Diligent Entities Alternative: Why TCSPs Are Switching to Purpose-Built Platforms
Last Reviewed: June 2025 | Originally Published: June 2025
TCSPs and corporate secretarial firms managing entities across Hong Kong, Singapore, the Cayman Islands, and the British Virgin Islands are actively moving away from Diligent Entities in favour of platforms engineered specifically for their operational reality. The core reason is straightforward: Diligent Entities was built for corporate governance teams inside public companies, not for licensed service providers running hundreds of client entities under strict regulatory obligations. When your platform was never designed for your business model, the workarounds accumulate until the cost — in time, risk, and compliance exposure — becomes unsustainable.
This article examines precisely why TCSPs are making this switch, what they require from a purpose-built alternative, and how the right platform eliminates the structural gaps that generic entity management tools leave open.
Why Generic Entity Management Platforms Fall Short for TCSPs
Diligent Entities is a capable platform in its intended context. Publicly listed companies and large in-house legal departments use it to manage board governance, subsidiary registers, and officer records within a relatively uniform operating structure. But a licensed Trust or Company Service Provider operates on a fundamentally different model.
A TCSP manages entities on behalf of dozens or hundreds of clients simultaneously. Each client relationship carries its own KYC/AML obligations. Each entity may be domiciled in a different jurisdiction — Hong Kong, the UAE, Canada, the United States, or the BVI — each with distinct statutory filing deadlines, beneficial ownership disclosure requirements, and annual compliance calendars. The platform a TCSP uses must reflect these structural realities natively, not through bolt-on customisation.
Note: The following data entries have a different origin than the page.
/-- R106 to R108: LAUNCH copies the 128 bytes at A to the tail of queue B, the issuer's context standing in byte 0x60 when it is 0; EVSIG posts an atomic addition of B to the counter at A that releases; EVWAIT goes on, acquiring, when the counter has reached B and parks otherwise; a write of the counter that makes the condition true wakes it, and it then completes, whatever the counter reads by that time. The order of LAUNCH's checks and the rights EVSIG needs are the model's choices (log 36, 35). -/
def Obligations.EventWords : Prop :=
  (∀ w s sid s2 x,
    let s1 := s.onWait w sid
    let st := s1.st sid
    let va := s1.src64 st w w.a
    let q := (s1.src st w w.b).toNat
    let bs := s2.mem.bytes x.pa 128
    Goes 0x1A w s sid → va.toNat % 128 = 0 → s1.ctlAccess st va { rd := true, locs := [0] } 128 = (s2, .ok x) → q ≤ 63 →
    s2.released sid 1 = true → s2.ownClear st va 0 x.pa 128 = true → s2.poisonedAt x.pa 128 = false → (s2.queues.getD q {}).packets.length < 32 →
      GoesOnFrom (.launch w) s (s2.setQueue q fun y =>
        { y with packets := y.packets ++ [{ bytes := if bs.getD 0x60 0 = 0 then bs.set 0x60 (BitVec.ofNat 8 (s2.ctxOf st)) else bs, issuer := some (s2.ctxOf st) }] }) sid w) ∧
  (∀ w s sid s2 x,
    let s1 := s.onWait w sid
    let st := s1.st sid
    let va := s1.src64 st w w.a
    let scope := if w.fn = 1 ∨ x.loc ≠ 0 ∨ st.nextRel = some 2 then 2 else 1
    Goes 0x1B w s sid → va.toNat % 8 = 0 → s1.ctlAccess st va { rd := true, wr := true, locs := [0, 1, 2] } = (s2, .ok x) → s2.released sid scope = true →
      GoesOnFrom (.evsig w) s { s2.setSt sid fun y => { y with nextRel := none } with
        nextId := s2.nextId + 1
        pend := s2.pend ++ [{ id := s2.nextId, sid := sid, uid := st.uid, core := s2.coreOf st, ctx := s2.ctxOf st, seq := st.seq, pc := st.pc, kind := .atomic, op := 0x1B, ty := 3, known := true
                              va := va, width := 8, loc := x.loc, pa := x.pa, pol := x.pol, data := (s2.src st w w.b).toNat, rel := some scope, issued := s2.now, relAcq := (s2.st sid).acqAt }] } sid w) ∧
  (∀ w s sid s2 x,
    let s1 := s.onWait w sid
    let st := s1.st sid
    let va := s1.src64 st w w.a
    let bound := s2.src64 st w w.b
    Goes 0x1C w s sid → st.wokenScope = none → va.toNat % 8 = 0 → s1.ctlAccess st va { rd := true, locs := [0, 1, 2] } = (s2, .ok x) →
    s2.ownClear st va x.loc x.pa 8 = true → s2.poisonedIn x.loc x.pa 8 = false →
      if bound.toNat ≤ s2.homeNum x.loc x.pa 8 then GoesOnFrom (.evwait w) s (s2.acquire sid (if x.loc = 0 then 1 else 2)) sid w
      else exec (.evwait w) s = .next (s2.setPark sid (.evwait va bound x.loc x.pa false))) ∧
  (∀ (s : State) uid sid loc pa (bs : List Byte) va (bound : Addr) p hit, (s.st sid).park = .evwait va bound loc p hit → loc < 3 → pa < p + 8 → p < pa + bs.length →
    bound.toNat ≤ (s.writeHome uid loc pa bs).homeNum loc p 8 → ((s.writeHome uid loc pa bs).st sid).park = .evwait va bound loc p true) ∧
  (∀ s sid va bound loc pa, (s.st sid).park = .evwait va bound loc pa true → exec (.evwaitWake sid) s =
    .next (s.setSt sid fun x => { x with park := .none, woken := some (x.seq, if loc = 0 then 1 else 2) })) ∧
  (∀ w s sid sc, Goes 0x1C w s sid → ((s.onWait w sid).st sid).wokenScope = some sc →
    GoesOnFrom (.evwait w) s (((s.onWait w sid).setSt sid fun x => { x with woken := none }).acquire sid sc) sid w)

/-- R79, R82, R109, R111, R112: RCALL of a function the kernel has, whose registers lie within the limits, empties the result registers, counts the call on its register and puts it outstanding with the next sequence number; RRET returns RETS words from A; RJOIN goes on once its count has read 0, whatever is issued after, acquiring what the calls acquired. The context of a call, its name, its storage at issue and the 0 of a register beyond a frame's are the model's choices (log 27, 2, 15, 88). -/
def Obligations.RemoteCallWords : Prop :=
  (∀ w s sid s2 s3 x,
    let s1 := s.onWait w sid
    let st := s1.st sid
    let it := s1.it st.uid
    let f := s1.rfOf st w
    let d := (w.d.vregs 1).headD 0
    let b := (w.b.vregs 1).headD 0
    let creg := w.imm.toNat / 256 % 16
    let c : Call := { id := s3.nextId, sid := sid, uid := st.uid, crew := some st.crew, creg := creg, fn := f, fpc := it.kernel.code + BitVec.ofNat 64 f.ofs, ctx := it.ctx
                      depth := it.kernel.calldepth, detred := (s3.la it.launch).detred, target := s1.src64 st w w.a, loc := x.loc, peer := if x.loc = 1 then x.pa / 2 ^ 48 else 0, nmu := nmuOf (x.pa % 2 ^ 48)
                      args := (List.range f.args).map fun i => s2.vreg st (b + i), dest := d, seq := st.nseq + 1
                      deadline := s3.now + (s3.ctx it.ctx).rcto.toNat * 1000 * Config.perNs }
    let s4 : State := { s3 with nextId := s3.nextId + 1 }
    let c : Call := if x.loc = 2 then { c with phase := .shipped (s4.newFrame c 0) } else c
    let s5 := (s4.setSt sid fun y => { y with nseq := st.nseq + 1 }).setIt st.uid fun it => it.setCrew st.crew fun k => { k with counts := k.counts.modify creg (· + 1) }
    Goes 0x1D w s sid → w.imm.toNat % 256 < it.kernel.rfs.length → d + f.rets ≤ (s1.limitsOf st).regs → b + f.args ≤ (s1.limitsOf st).regs →
    s1.ctlAccess st (s1.src64 st w w.a) { rd := true, rcx := true, locs := [0, 1, 2] } = (s2, .ok x) → s2.released sid (if x.loc = 1 then 2 else 1) = true →
    s2.prepDest st ((List.range f.rets).map (d + ·)) = some s3 →
      GoesOnFrom (.rcall w) s { s5 with calls := s5.calls ++ [c] } sid w) ∧
  (∀ w s sid c,
    let s1 := s.onWait w sid
    let st := s1.st sid
    Goes 0x1E w s sid → st.call.bind s1.call? = some c → s1.released sid (s1.returnScope st) = true →
      exec (.rret w) s = .next (s1.returnCall st ((List.range c.fn.rets).map fun i =>
        if (w.a.vregs 1).headD 0 + i < c.fn.fregs then s1.vreg st ((w.a.vregs 1).headD 0 + i) else 0))) ∧
  (∀ w s sid k,
    let s1 := s.onWait w sid
    let st := s1.st sid
    let u := s1.setSt sid fun x => { x with rjoin := none }
    Goes 0x1F w s sid → st.isFrame = false → (s1.it st.uid).crew st.crew = some k → k.counts.getD (cOf w.a) 0 = 0 ∨ st.rjoin = some (st.seq, cOf w.a, true) →
      GoesOnFrom (.rjoin w) s (if k.acqs.getD (cOf w.a) 0 = 0 then u else u.acquire sid (k.acqs.getD (cOf w.a) 0)) sid w)

/-- R80, R81, R83, R85, R110, R365, R367: a call that has arrived at an NMU starts as a strand while fewer than 64 frames stand there and waits otherwise; a shipped frame starts as a finishing strand of its resident item; a reply that arrives within the timeout completes its call, one that arrives later finds it abandoned, and the call is gone; a call past its deadline is abandoned with TIMEOUT. The row a finishing strand takes is the model's choice (log 28). -/
def Obligations.RemoteCallEvents : Prop := ∀ s n c, s.call? n = some c →
  (c.phase = .transit ∨ c.phase = .waiting → c.loc = 0 ∨ c.loc = 1 →
    if s.framesAt c < 64 then Completes (.remoteFrameStart n) s fun t =>
      t.strands = s.strands ++ [s.newFrame c s.nextId] ∧ t.nextId = s.nextId + 1 ∧ t.call? n = some { c with phase := .running s.nextId }
    else Completes (.remoteFrameStart n) s fun t => t.strands = s.strands ∧ t.call? n = some { c with phase := .waiting }) ∧
  (∀ f t, c.phase = .shipped f → (s.item? c.uid).isSome → (s.it c.uid).status = .resident → s.startFinishing c f = some t → exec (.finishingStrandStart n) s = .next t) ∧
  (∀ vals status, c.phase = .replying vals status → Completes (.rcallReply n) s fun t =>
    t = (if c.deadline < s.now then s.abandonCall n 3 else s.completeCall n vals status).dropCall n ∧ t.call? n = none) ∧
  (c.deadline ≤ s.now → exec (.rcallTimeout n) s = .next (s.abandonCall n 3))

/-- R165: a long-latency word empties its destination in the strand's lane and its words, those of the sources at issue, stay on their way; when they arrive, the destination holds them. Drawing the destination's storage at issue and the dyadics that stand for irrational values are the model's choices (log 15, 12). -/
def Obligations.LongLatencyWords : Prop :=
  let later := fun (i : Ins → Instr) (op : Nat) (n : Ins → Nat) (f : State → Strand → Ins → List Word) =>
    ∀ w s sid d,
      let st := s.st sid
      let regs := (List.range (n w)).map (d.toNat + ·)
      Goes op w s sid → w.d = .v d →
      (if s.rowUniform op w [(st, f s st w)] && regs.all (fun r => !((s.rowOf st).reg r).generalTref) then ((s.onWait w sid).prepUniform st [st] d.toNat (f s st w)).isSome
        else ((s.onWait w sid).prepDest st regs).isSome) →
      Completes (i w) s fun t => WentOn s t sid w ∧ (∀ j < n w, t.isEmpty (t.st sid) (d.toNat + j) = true) ∧
        ∃ l, t.lats = s.lats ++ [l] ∧ l.id = s.nextId ∧ l.sid = sid ∧ l.dest = d.toNat ∧ l.vals = f s (s.st sid) w
  let fp := fun (w : Ins) => fmtOf w.ty.toNat
  later .idiv 0x25 tyWords (fun s st w => intWords w.ty.toNat (wrapInt w.ty.toNat (divInt (s.srcInt st w w.ty.toNat w.a) (s.srcInt st w w.ty.toNat w.b)))) ∧
  later .irem 0x26 tyWords (fun s st w => intWords w.ty.toNat (wrapInt w.ty.toNat (remInt (s.srcInt st w w.ty.toNat w.a) (s.srcInt st w w.ty.toNat w.b)))) ∧
  later .fdiv 0x47 (fun _ => 1) (fun s st w => [BitVec.ofNat 32 (w.finish (fp w) ((s.fpA st w).div (s.fpB st w)))]) ∧
  later .fsqrt 0x48 (fun _ => 1) (fun s st w => [BitVec.ofNat 32 (w.finish (fp w) (s.fpA st w).sqrt)]) ∧
  (∀ c ∈ [(Instr.frcp, 0x49), (.frsq, 0x4A), (.fexp2, 0x4B), (.flog2, 0x4C), (.ftanh, 0x4D)],
    later c.1 c.2 (fun _ => 1) fun s st w => [BitVec.ofNat 32 (w.finishQ (fp w) (approxRd c.2 (fp w) (s.fpA st w)))]) ∧
  (∀ s l, s.lats.find? (fun x => x.id == l.id) = some l → Placed s l.sid → (s.it (s.st l.sid).uid).status = .resident → (s.st l.sid).phase ≠ .resume → l.group = [] ∨ l.group = [l.sid] →
    Completes (.longLatencyComplete l.id) s fun t => t.lats = s.lats.filter (fun x => x.id != l.id) ∧
      ∀ j < l.vals.length, t.vreg (t.st l.sid) (l.dest + j) = l.vals.getD j 0 ∧ t.isEmpty (t.st l.sid) (l.dest + j) = false)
According to the Financial Action Task Force (FATF), corporate service providers remain one of the highest-risk gatekeepers in the global financial system, subject to increasingly stringent beneficial ownership and due diligence requirements. A platform that cannot automate AML risk scoring, generate suspicious transaction reports, or integrate directly with identity verification infrastructure is not a compliance tool — it is a filing cabinet with a subscription fee.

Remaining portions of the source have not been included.